Despite having to face his temper, yet I'm determine.
Ended up, not being able to put out the fire but added fuel to it.

I questioned myself, is this the outcome I wanted for my Baby.
A broken family with no love, but hatred is all left behind.
Nobody understand why this happen when our big day is drawing nearer.
Too many obstacles, problems issues arising!

15 November 2009

Someone whom you respect, treat you like dirt.

11 November 2009

SuperBabyLim is 9 weeks & 2 days!
Length 2.53cm, about the size of a grape.

As promised, hubby send me to school this morning.
Checking the available date for remodule of POE, QS & FA1.
Yes, I failed damn lot of modules for my 1st & 2nd semster!
Coverting to part time as the price differences ia about $100 plus.

Hubby & I cant decide on either Kia Cerato Forte or Koupe!
No much differences between the spec, nor the interior & exterior.
For SuperBabyLim's comfort, we have to change for a more spacious one.
I pity Hubby's Gto ( Da Hong ) Collectable car, rarely found on the road.

& we're planning to send BabyHappyBB ( Jack Russel ) away.
I cried and quarrel over this matter for nuts.
BabyHappyBB is too hyper active for me to look after since pregnant.
He knows we're sending him away, & he's well behaving this few days.
Maybe he doesnt want us to send him away?

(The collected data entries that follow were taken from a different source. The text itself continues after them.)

-- ==== Sys2Proof/Laws/LegalA.lean ====
section
/-!
SUPPORT. Every operation keeps legality: Table, Memory, CoreTypes, LaunchTypes, PackageTypes, RetrievalTypes, State, Access, Flags, Numerics, Translate, MemOps, Ops, Operands, Accumulator, Crc, Contexts, Flits, FabricSend, RequestCore, QueueHome.
-/

namespace Sys2Proof.Machine

set_option linter.unusedSimpArgs false
set_option linter.unusedVariables false

seal State.legal Launch.legal Core.legal Cluster.legal Table.lowestFree

-- State.note
@[simp] theorem State.note_legal {s : State} (hs : s.legal = true) (l : Nat) (c : Nat) (cls : Nat) (bit : Nat)  : (State.note s l c cls bit).legal = true := by
  unfold State.note
  try dsimp only
  repeat' split
  all_goals (first | (with_reducible assumption) | (simp +contextual (maxDischargeDepth := 12) [*]; done) | (simp_all +contextual (maxDischargeDepth := 12); done))

-- State.addCharge
@[simp] theorem State.addCharge_legal {s : State} (hs : s.legal = true) (q : QueueRef) (pj : Nat)  : (State.addCharge s q pj).legal = true := by
  unfold State.addCharge
  try dsimp only
  repeat' split
  all_goals (first | (with_reducible assumption) | (simp +contextual (maxDischargeDepth := 12) [*]; done) | (simp_all +contextual (maxDischargeDepth := 12); done))

-- State.spend
@[simp] theorem State.spend_legal {s : State} (hs : s.legal = true) (l : Nat) (c : Nat) (pj : Nat)  : (State.spend s l c pj).legal = true := by
  unfold State.spend
  try dsimp only
  repeat' split
  all_goals (first | (with_reducible assumption) | (simp +contextual (maxDischargeDepth := 12) [*]; done) | (simp_all +contextual (maxDischargeDepth := 12); done))

-- State.fresh
@[simp] theorem State.fresh_legal {s : State} (hs : s.legal = true)  : (State.fresh s).2.legal = true := by
  unfold State.fresh
  try dsimp only
  repeat' split
  all_goals (first | (with_reducible assumption) | (simp +contextual (maxDischargeDepth := 12) [*]; done) | (simp_all +contextual (maxDischargeDepth := 12); done))

-- State.tick
@[simp] theorem State.tick_legal {s : State} (hs : s.legal = true)  : (State.tick s).legal = true := by
  unfold State.tick
  try dsimp only
  repeat' split
  all_goals (first | (with_reducible assumption) | (simp +contextual (maxDischargeDepth := 12) [*]; done) | (simp_all +contextual (maxDischargeDepth := 12); done))

-- State.awaitPage
@[simp] theorem State.awaitPage_legal {s : State} (hs : s.legal = true) (ctx : Nat) (va : Nat)  : (State.awaitPage s ctx va).legal = true := by
  unfold State.awaitPage
  try dsimp only
  repeat' split
  all_goals (first | (with_reducible assumption) | (simp +contextual (maxDischargeDepth := 12) [*]; done) | (simp_all +contextual (maxDischargeDepth := 12); done))

-- State.takeFail
@[simp] theorem State.takeFail_legal {s : State} (hs : s.legal = true) (ctx : Nat) (va : Nat)  : (State.takeFail s ctx va).legal = true := by
  unfold State.takeFail
  try dsimp only
  repeat' split
  all_goals (first | (with_reducible assumption) | (simp +contextual (maxDischargeDepth := 12) [*]; done) | (simp_all +contextual (maxDischargeDepth := 12); done))

-- State.dropFailsOf
@[simp] theorem State.dropFailsOf_legal {s : State} (hs : s.legal = true) (l : Nat)  : (State.dropFailsOf s l).legal = true := by
  unfold State.dropFailsOf
  try dsimp only
  repeat' split
  all_goals (first | (with_reducible assumption) | (simp +contextual (maxDischargeDepth := 12) [*]; done) | (simp_all +contextual (maxDischargeDepth := 12); done))

-- Cluster.setErr
@[simp] theorem Cluster.setErr_legal {c : Cluster} (hc : c.legal = true) (f : ErrFlag)  : (Cluster.setErr c f).legal = true := by
  unfold Cluster.setErr
  try dsimp only
  repeat' split
  all_goals (first | (with_reducible assumption) | (simp +contextual (maxDischargeDepth := 12) [*]; done) | (simp_all +contextual (maxDischargeDepth := 12); done))

-- State.pokeDev
@[simp] theorem State.pokeDev_legal {s : State} (h : s.legal = true) (pa : Nat) (bs : List Byte) (key : Nat) :
    (s.pokeDev pa bs key).legal = true := by
  unfold State.pokeDev; rw [State.legal_mk]; exact legalOf_dram (s := s) h (Memory.writeN_wf (State.dram_wf h) pa bs)

-- State.poisonDev
@[simp] theorem State.poisonDev_legal {s : State} (hs : s.legal = true) (ls : List Nat)  : (State.poisonDev s ls).legal = true := by
  unfold State.poisonDev
  try dsimp only
  repeat' split
  all_goals (first | (with_reducible assumption) | (simp +contextual (maxDischargeDepth := 12) [*]; done) | (simp_all +contextual (maxDischargeDepth := 12); done))

-- State.flushL1
@[simp] theorem State.flushL1_legal {s : State} (hs : s.legal = true) (pc : Nat)  : (State.flushL1 s pc).legal = true := by
  unfold State.flushL1
  try dsimp only
  repeat' split
  all_goals (first | (with_reducible assumption) | (simp +contextual (maxDischargeDepth := 12) [*]; done) | (simp_all +contextual (maxDischargeDepth := 12); done))

-- State.updateL1
@[simp] theorem State.updateL1_legal {s : State} (hs : s.legal = true) (pc : Nat) (loc : Loc) (bs : List Byte)  : (State.updateL1 s pc loc bs).legal = true := by
  unfold State.updateL1
  try dsimp only
  repeat' split
  all_goals (first | (with_reducible assumption) | (simp +contextual (maxDischargeDepth := 12) [*]; done) | (simp_all +contextual (maxDischargeDepth := 12); done))

-- State.dropL1
@[simp] theorem State.dropL1_legal {s : State} (hs : s.legal = true) (pc : Nat) (loc : Loc)  : (State.dropL1 s pc loc).legal = true := by
  unfold State.dropL1
  try dsimp only
  repeat' split
  all_goals (first | (with_reducible assumption) | (simp +contextual (maxDischargeDepth := 12) [*]; done) | (simp_all +contextual (maxDischargeDepth := 12); done))

-- State.hitBacking
@[simp] theorem State.hitBacking_legal {s : State} (hs : s.legal = true) (pa : Nat)  : (State.hitBacking s pa).legal = true := by
  unfold State.hitBacking
  try dsimp only
  repeat' split
  all_goals (first | (with_reducible assumption) | (simp +contextual (maxDischargeDepth := 12) [*]; done) | (simp_all +contextual (maxDischargeDepth := 12); done))

-- State.pokeView
@[simp] theorem State.pokeView_legal {s : State} (hs : s.legal = true) (w : Nat) (off : Nat) (bs : List Byte)  : (State.pokeView s w off bs).legal = true := by
  unfold State.pokeView
  try dsimp only
  repeat' split
  all_goals (first | (with_reducible assumption) | (simp +contextual (maxDischargeDepth := 12) [*]; done) | (simp_all +contextual (maxDischargeDepth := 12); done))

-- State.poisonView
@[simp] theorem State.poisonView_legal {s : State} (hs : s.legal = true) (w : Nat) (off : Nat)  : (State.poisonView s w off).legal = true := by
  unfold State.poisonView
  try dsimp only
  repeat' split
  all_goals (first | (with_reducible assumption) | (simp +contextual (maxDischargeDepth := 12) [*]; done) | (simp_all +contextual (maxDischargeDepth := 12); done))

-- State.takeLines
@[simp] theorem State.takeLines_legal {s : State} (hs : s.legal = true) (y0 : List (Nat × Nat × Nat))  : optLegal (State.takeLines s y0) := by
  first
    | fun_induction State.takeLines s y0
    | (unfold State.takeLines; (try dsimp only); repeat' split)
  all_goals (first | (with_reducible assumption) | (simp +contextual (maxDischargeDepth := 12) [*]; done) | (simp_all +contextual (maxDischargeDepth := 12); done))

-- Core.pokeSp
@[simp] theorem Core.pokeSp_legal {k : Core} (h : k.legal = true) (off : Nat) (bs : List Byte) : (k.pokeSp off bs).legal = true := by
  unfold Core.pokeSp; rw [Core.legal_mk]; exact coreLegalOf_sp (k := k) h (Memory.writeN_wf (Core.sp_wf h) _ _)

-- Core.poisonSp
@[simp] theorem Core.poisonSp_legal {c : Core} (hc : c.legal = true) (ws : List Nat)  : (Core.poisonSp c ws).legal = true := by
  unfold Core.poisonSp
  try dsimp only
  repeat' split
  all_goals (first | (with_reducible assumption) | (simp +contextual (maxDischargeDepth := 12) [*]; done) | (simp_all +contextual (maxDischargeDepth := 12); done))

-- Core.startFill
@[simp] theorem Core.startFill_legal {c : Core} (hc : c.legal = true) (e : Nat) (k : Nat)  : (Core.startFill c e k).legal = true := by
  unfold Core.startFill
  try dsimp only
  repeat' split
  all_goals (first | (with_reducible assumption) | (simp +contextual (maxDischargeDepth := 12) [*]; done) | (simp_all +contextual (maxDischargeDepth := 12); done))

-- State.raise
@[simp] theorem State.raise_legal {s : State} (hs : s.legal = true) (l : Nat) (t : TrapRec)  : (State.raise s l t).legal = true := by
  unfold State.raise
  try dsimp only
  repeat' split
  all_goals (first | (with_reducible assumption) | (simp +contextual (maxDischargeDepth := 12) [*]; done) | (simp_all +contextual (maxDischargeDepth := 12); done))

-- State.takeTrap
@[simp] theorem State.takeTrap_legal {s : State} (hs : s.legal = true) (r : SeqRef) (pc : W64) (opa : W64) (opb : W64) (word : W32) (t : TrapInfo)  : (State.takeTrap s r pc opa opb word t).legal = true := by
  unfold State.takeTrap
  try dsimp only
  repeat' split
  all_goals (first | (with_reducible assumption) | (simp +contextual (maxDischargeDepth := 12) [*]; done) | (simp_all +contextual (maxDischargeDepth := 12); done))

Maybe, probably?

Work work work, Kif & Rachel is moving in to stay with us!
At least i wont feel so bored at home anymore.
& no one to help out for house work and cooking time!

* HappyHappily *

05 November 2009

Marriage aint just between the 2 of us.

I wanted them to feel happy instead all this.
Signs of pre-natal depression, no one is happy!
Will them ever spare thoughts for me?

30 October 2009

Our SuperBabyLim is 7 weeks & 4 days old!

SK Ring was ready for collection yesterday!
Happy MrsLim, showering herself with tons of love.

Project was supposed to be handed up on Monday for checking,
but one decided to leave the group at the very moment.

Burning daylight and midnight oil with Tinger & Fang!
Squeezing out time for MrLim's work, since it was month end.
* Busy Bee at Work! Buzz. Buzz. Buzz. Getting back to work!

21 October 2009

Hoping for a new beginning with this lil one.